Il Sole 24 Ore, 29 luglio 2018
Montezuma, l’identità del collezionista
Nella Storia degli animali, Aristotele definisce il polipo stupido, perché quando un uomo lo avvicina gli va incontro e l’uomo può facilmente catturarlo. L’intelligenza di cui il polipo sarebbe privo, dunque, non è quella avvolgente che cerca di familiarizzarsi con il diverso ma quella distruttiva che il diverso lo fa a pezzi, e i risultati sembrano dar ragione al Filosofo: gli uomini mangiano regolarmente i polipi. Poi si guarda a come gli uomini si distruggono e si mangiano fra loro, e sorge qualche perplessità.

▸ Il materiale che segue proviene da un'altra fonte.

/-- R186: what a panel key asks between steps 2 and 5 of a restart is left running, with focus NONE. -/
theorem test_events_between_restart_steps :
    let asleep (s : State) : State :=
      modSetup 7 (fun q => { q with policy := pulsePolicy 0 })
        (modPower 7 (fun r => { r with state := .asleep }) (lostOn .asleep .nobody s))
    let t := after (.panelSlot 10 2) (restarting 2 (asleep (keyed fun k => { k with debounce := 2 })))
    let u := Nat.repeat tick 7 t
    t.runState = .restarting 0 2 ∧ t.focus.st = .pending 7 ∧ t.focus.bringOut = some 0 ∧ t.wakes[7].state = .pulsing ∧
    u.runState = .running ∧ u.focus.st = .nobody ∧ u.focus.bringOut = none ∧ u.focus.wakeOut = false ∧ u.wakes[7].state = .pulsing ∧
    (u.comp.screens[0].staged.map Staged.purpose) = some .loan := by decide +kernel

theorem test_reset_clauses :
    ({ desk with resetAsserted := true } : State).resetAsserted = true ∧ (∀ t, Instr.clearDone 9 ≠ .powerOnReset t) ∧
    (∀ t a b g p, Instr.clearDone 9 ≠ .resetRelease t a b g p) ∧
    (∀ t sc l, Instr.clearDone 9 ≠ .screenPresenceInputChange t sc l) :=
  ⟨rfl, fun _ h => (nomatch h), fun _ _ _ _ _ h => (nomatch h), fun _ _ _ h => (nomatch h)⟩

theorem test_power_on_reset :
    (after (.powerOnReset 9) (classed .keyboard desk)).resetAsserted = true ∧
    (after (.powerOnReset 9) (classed .keyboard desk)).desk.lines[0].cls = .silent ∧
    (after (.clearDone 9) { desk with resetAsserted := true }).now = 9 := by decide +kernel

theorem test_reset_release :
    let t := after (.resetRelease 9 6 1 true 3) (after (.screenPresenceInputChange 8 1 true) { desk with resetAsserted := true })
    t.straps = { screens := 6, targets := 2, glide := true } ∧ t.runState = .starting ∧ t.tlines[1].link = .up ∧ t.tlines[2].link = .down ∧
      t.resetAsserted = false ∧ t.idents[1].input = true ∧ t.idents[0].input = false ∧
      (after (.clearDone 9) t).idents[1].debounceDue = some 50009 ∧ (after (.clearDone 9) t).idents[0].debounceDue = none := by
  decide +kernel

/-- The default hotkey table and panel map at the number of targets and screens (R71, R163). -/
theorem test_default_tables_of_two_targets_and_one_screen :
    let t := after (.resetRelease 9 0 1 false 0) desk
    t.straps = { screens := 1, targets := 2, glide := false } ∧
    (List.range 10).map (fun i => t.hot.table.toList[i]?.map fun e => (e.enabled, e.kind, e.key, e.action, e.ops.target)) =
      ((List.range 8).map fun i => some (decide (i < 2), 1, byte (0x1E + i), 1, byte i)) ++
        [some (true, 1, 0x1A, 8, 0), some (false, 0, 1, 9, 0)] ∧
    t.panel.inds.toList.map (fun q => (q.source, q.operand)) =
      [(.focus, 0), (.focus, 1)] ++ List.replicate 6 (.nothing, 0) ++ [(.screenLoaned, 0)] ++ List.replicate 7 (.nothing, 0) ++
        [(.power, 0), (.power, 1)] ++ List.replicate 6 (.nothing, 0) ∧
    t.panel.keys.toList.map (fun k => (k.action, k.ops.target, k.ops.screen)) =
      [(.focus, 0, 0), (.focus, 1, 0)] ++ List.replicate 6 (.nothing, 0, 0) ++ [(.restore, 0, 0)] ++
        List.replicate 15 (.nothing, 0, 0) := by decide +kernel

theorem test_clear_done_clauses :
    State.reset.live ∧ State.reset.runState = .starting ∧ State.reset.xm.waiting = [] ∧ State.reset.xm.pendingSweep = false ∧
      desk.runState ≠ .starting :=
  ⟨⟨rfl, rfl⟩, by decide +kernel⟩

theorem test_clear_done :
    let t := after (.clearDone 9) State.reset
    t.runState = .running ∧ t.xm.sweepDue = some 2009 ∧ t.desk.lines[3].resetUntil = some 10009 ∧ t.xm.mem.read 0x040F = 1 ∧
      t.xm.mem.read 0x0400 = 0 ∧ t.comp.strobes.map (fun b => b.addr) = ids 30 ∧ t.comp.strobes.map Strobe.data = t.comp.xpoint.toList ∧
      (after (.clearDone 9) (atPace 1 { State.reset with xm := { State.reset.xm with pendingSweep := true } })).xm.sweepState = .sweeping 1 := by
  decide +kernel

theorem test_no_table_word_spells_a_command : State.reset.withFetchWord 16 5 = State.reset ∧ decodeTableWord 16 5 = none := ⟨rfl, rfl⟩

end Sys2Proof.Tests
end

section
/-! PROOFS. A KEYS frame's way through the part (R5 to R7): the line's last key state, the desk key state, the hotkey matcher (R72 to R80), and the focus controller (R63, R65). -/

namespace Sys2Proof.Machine

open Sys2Proof

/-! ## Codes of one state that another lacks -/

theorem exists_mem_and_not_mem_iff_without_ne_nil (a b : List Byte) : (∃ c ∈ a, c ∉ b) ↔ without a b ≠ [] := by
  simp [without, List.filter_eq_nil_iff]

theorem Keys.adds_iff (prev new : Keys) :
    prev.adds new = true ↔ (∃ c ∈ new.codes, c ∉ prev.codes) ∨ new.mods &&& ~~~prev.mods ≠ 0 := by
  rw [exists_mem_and_not_mem_iff_without_ne_nil]
  simp [Keys.adds]

/-! ## The accepted frame (R5, R6, R7) -/

/-- A line's record with the key state of a KEYS payload (R5). -/
def DeskLine.withKeys (p : List Byte) (r : DeskLine) : DeskLine :=
  { r with lastKeys := { mods := at8 p 0, codes := if isRollover p then [] else p.tail }, rollover := isRollover p }

theorem takeFrame_keys (l : LineId) (p : List Byte) (s : State) :
    takeFrame l .keys p s = recomputeKeys (modDeskLine l (DeskLine.withKeys p) s) := rfl

theorem arrive_of_accepted {l : LineId} {f : Frame} {k : FrameKind} {s : State} (hrun : s.runState ≠ .starting)
    (hline : s.desk.lines[l.1].resetUntil = none) (hf : f.accepted s.desk.lines[l.1].cls = some k) :
    arrive l f s = takeFrame l k f.payload s := by
  simp [arrive, State.lineDelivers, hrun, hline, hf]

/-- The unit with the desk key state that R6 gives it: the union, unless the unit is holding. -/
def DeskInput.recomputed (d : DeskInput) : DeskInput := { d with keys := if d.holding then d.keys else d.union }

theorem recomputeKeys_of_same {s : State} (h : s.desk.recomputed.keys = s.desk.keys) :
    recomputeKeys s = { s with desk := s.desk.recomputed } := by
  have hdesk : s.desk.recomputed = s.desk := by simp only [DeskInput.recomputed] at h ⊢; rw [h]
  rw [hdesk, recomputeKeys, if_pos]
  cases hold : s.desk.holding with
  | true => rfl
  | false => simpa [DeskInput.recomputed, hold] using h

theorem recomputeKeys_of_change {s : State} (h : s.desk.recomputed.keys ≠ s.desk.keys) :
    recomputeKeys s = handOff s.desk.keys s.desk.recomputed.keys { s with desk := s.desk.recomputed } := by
  cases hold : s.desk.holding with
  | true => exact absurd (by simp [DeskInput.recomputed, hold]) h
  | false =>
    have hne : s.desk.union ≠ s.desk.keys := by simpa [DeskInput.recomputed, hold] using h
    simp [recomputeKeys, DeskInput.recomputed, hold, hne]

theorem settle_settle (s : State) : settle (settle s) = settle s := settle_of_empty _ (settle_inbox s)

theorem settle_handOff (prev new : Keys) (s : State) : settle (handOff prev new s) = handOff prev new s := settle_settle _

theorem exec_keys_of_accepted {t : Nat} {l : LineId} {len check : Byte} {p : List Byte} {s : State} (hs : s.live)
    (hrun : s.runState ≠ .starting) (hline : s.desk.lines[l.1].resetUntil = none)
    (hf : ({ kind := 2, len := len, payload := p, check := check } : Frame).accepted s.desk.lines[l.1].cls = some .keys) :
    exec (.keys t l len p check) s =
      .next (settle (recomputeKeys (modDeskLine l (DeskLine.withKeys p) (s.advance t)))) := by
  have harrive : arrive l { kind := 2, len := len, payload := p, check := check } (s.advance t) =
      recomputeKeys (modDeskLine l (DeskLine.withKeys p) (s.advance t)) := by
    rw [arrive_of_accepted (s := s.advance t) hrun hline hf, takeFrame_keys]
  calc exec (.keys t l len p check) s
      = act t (arrive l { kind := 2, len := len, payload := p, check := check }) s := rfl
    _ = _ := by rw [act_live hs, harrive]

theorem deskKept_settle_recomputeKeys (l : LineId) (f : DeskLine → DeskLine) (s : State) :
    DeskKept s (settle (recomputeKeys (modDeskLine l f s))) :=
  ((worked_modDeskLine l f s).trans (worked_recomputeKeys _)).trans (kept_settle _).worked

theorem settle_recomputeKeys_desk (s : State) : (settle (recomputeKeys s)).desk = s.desk.recomputed := by
  rw [(kept_settle _).desk, recompute_desk]
  rfl

/-! ## The matcher's tests (R73, R75, R77) -/

theorem Hotkeys.isTap_iff (h : Hotkeys) (joined : List Byte) (new : Keys) :
    h.isTap joined new = true ↔
      h.leaderKey ≠ 0 ∧ joined = [h.leaderKey] ∧ new.codes = [h.leaderKey] ∧ new.mods = 0 := by
  simp [Hotkeys.isTap, and_assoc]

/-- Entry `i` is a chord entry that matches a joined code under a modifier set (R73). -/
def Hotkeys.Chord (h : Hotkeys) (mods : BitVec 8) (i : Fin 32) (c : Byte) : Prop :=
  h.table[i.1].enabled = true ∧ h.table[i.1].kind = 0 ∧ h.table[i.1].key = c ∧ h.table[i.1].mods = mods

/-- Entry `i` is a leader entry that matches a joined code (R77). -/
def Hotkeys.Leader (h : Hotkeys) (i : Fin 32) (c : Byte) : Prop :=
  h.table[i.1].enabled = true ∧ h.table[i.1].kind = 1 ∧ h.table[i.1].key = c

theorem chordMatch_iff_chord (h : Hotkeys) (mods : BitVec 8) (i : Fin 32) (c : Byte) :
    h.table[i.1].chordMatch mods c = true ↔ h.Chord mods i c := by
  simp [HotEntry.chordMatch, Hotkeys.Chord, and_assoc]

theorem leaderMatch_iff_leader (h : Hotkeys) (i : Fin 32) (c : Byte) :
    h.table[i.1].leaderMatch c = true ↔ h.Leader i c := by
  simp [HotEntry.leaderMatch, Hotkeys.Leader, and_assoc]

/-- Entry `i` is the first that matches: the first joined code that any entry matches, and the lowest entry for it (R74). -/
def IsFirstMatch (joined : List Byte) (m : Fin 32 → Byte → Prop) (i : Fin 32) : Prop :=
  ∃ before c after, joined = before ++ c :: after ∧ m i c ∧ (∀ d ∈ before, ∀ j, ¬m j d) ∧ ∀ j < i, ¬m j c

theorem find_ids_eq_some {n : Nat} {p : Fin n → Bool} {i : Fin n} (hi : p i = true) (hlt : ∀ j < i, ¬p j = true) :
    (ids n).find? p = some i := by
  rw [List.find?_eq_some_iff_getElem]
  refine ⟨hi, i.1, by simp [ids], by simp [ids], fun j hj => ?_⟩
  simpa [ids] using hlt ⟨j, hj.trans i.2⟩ hj

theorem find_ids_eq_none {n : Nat} {p : Fin n → Bool} (h : ∀ i, ¬p i = true) : (ids n).find? p = none :=
  List.find?_eq_none.2 fun i _ => h i

section FirstMatch

variable {h : Hotkeys} {test : HotEntry → Byte → Bool} {m : Fin 32 → Byte → Prop} {joined : List Byte}

theorem firstMatch_eq_some (hm : ∀ j c, test h.table[j.1] c = true ↔ m j c) {i : Fin 32} (hi : IsFirstMatch joined m i) :
    h.firstMatch test joined = some i := by
  obtain ⟨before, c, after, rfl, hic, hbefore, hlower⟩ := hi
  have hskip : before.findSome? (fun d => (ids 32).find? fun j => test h.table[j.1] d) = none :=
    List.findSome?_eq_none_iff.2 fun d hd => find_ids_eq_none fun j => mt (hm j d).1 (hbefore d hd j)
  have hfound : (ids 32).find? (fun j => test h.table[j.1] c) = some i :=
    find_ids_eq_some ((hm i c).2 hic) fun j hj => mt (hm j c).1 (hlower j hj)
  simp only [Hotkeys.firstMatch, List.findSome?_append, List.findSome?_cons, hskip, hfound, Option.none_or]

theorem firstMatch_eq_none (hm : ∀ j c, test h.table[j.1] c = true ↔ m j c) (hno : ∀ i, ∀ c ∈ joined, ¬m i c) :
    h.firstMatch test joined = none :=
  List.findSome?_eq_none_iff.2 fun c hc => find_ids_eq_none fun j => mt (hm j c).1 (hno j c hc)

end FirstMatch

theorem chordTest_of_first {joined : List Byte} {new : Keys} {s : State} {i : Fin 32}
    (hi : IsFirstMatch joined (s.hot.Chord new.mods) i) : chordTest joined new s = fire i s := by
  rw [chordTest, firstMatch_eq_some (chordMatch_iff_chord s.hot new.mods) hi]

theorem chordTest_of_none {joined : List Byte} {new : Keys} {s : State}
    (hno : ∀ i, ∀ c ∈ joined, ¬s.hot.Chord new.mods i c) : chordTest joined new s = s := by
  rw [chordTest, firstMatch_eq_none (chordMatch_iff_chord s.hot new.mods) hno]

/-! ## A pair taken by the matcher (R72 to R77) -/

theorem leaderDue_eq (s : State) : s.leaderDue = s.now + 1000 * s.hot.leaderWindow :=
  congrArg (s.now + ·) (Nat.mul_comm _ _)

section TakePair

variable {prev new : Keys} {s : State}

theorem takePair_of_none_joined (hj : without new.codes prev.codes = []) : takePair prev new s = s := by
  simp [takePair, hj]

variable (hj : without new.codes prev.codes ≠ [])
include hj

theorem takePair_idle (hs : s.hot.state = .idle) :
    takePair prev new s =
      if s.hot.isTap (without new.codes prev.codes) new then setMatcher (.leaderOne s.leaderDue) s
      else chordTest (without new.codes prev.codes) new s := by
  simp [takePair, hj, hs]

theorem takePair_leaderOne {d : Nat} (hs : s.hot.state = .leaderOne d) :
    takePair prev new s =
      if s.hot.isTap (without new.codes prev.codes) new then
        setMatcher (.armed s.leaderDue) (maskKey s.hot.leaderKey s)
      else chordTest (without new.codes prev.codes) new (setMatcher .idle s) := by
  simp [takePair, hj, hs]

theorem takePair_armed_of_first {d : Nat} (hs : s.hot.state = .armed d) {i : Fin 32}
    (hi : IsFirstMatch (without new.codes prev.codes) s.hot.Leader i) : takePair prev new s = fire i s := by
  simp [takePair, hj, hs, firstMatch_eq_some (leaderMatch_iff_leader s.hot) hi]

When Montezuma Met Cortés, di Matthew Restall, professore di Storia latinoamericana alla Pennsylvania State University, è giocato su una simile perplessità. L’8 novembre 1519, a Tenochtitlan, l’odierna Città del Messico, l’imperatore degli aztechi incontrò Hernando Cortés, che si proponeva come emissario di un altro imperatore, lo spagnolo Carlo V. Due civiltà stabilivano per la prima volta un contatto al vertice; di quell’occasione è stato detto (da Francis Brooks, altro storico) che «se esiste il momento mitico in cui è nata la storia moderna, è accaduto allora».
Ma che cosa esattamente accadde in quel momento? Per renderne conto, Restall si destreggia con sapienza fra memorie dei protagonisti, reperti archeologici e una tradizione culturale maestosa e controversa che comprende poemi, quadri, opere liriche e di narrativa, graphic novels e videogiochi. E libri di storia: cinque secoli di ricerca storiografica che lo storico Restall si dedica a smontare e contestare.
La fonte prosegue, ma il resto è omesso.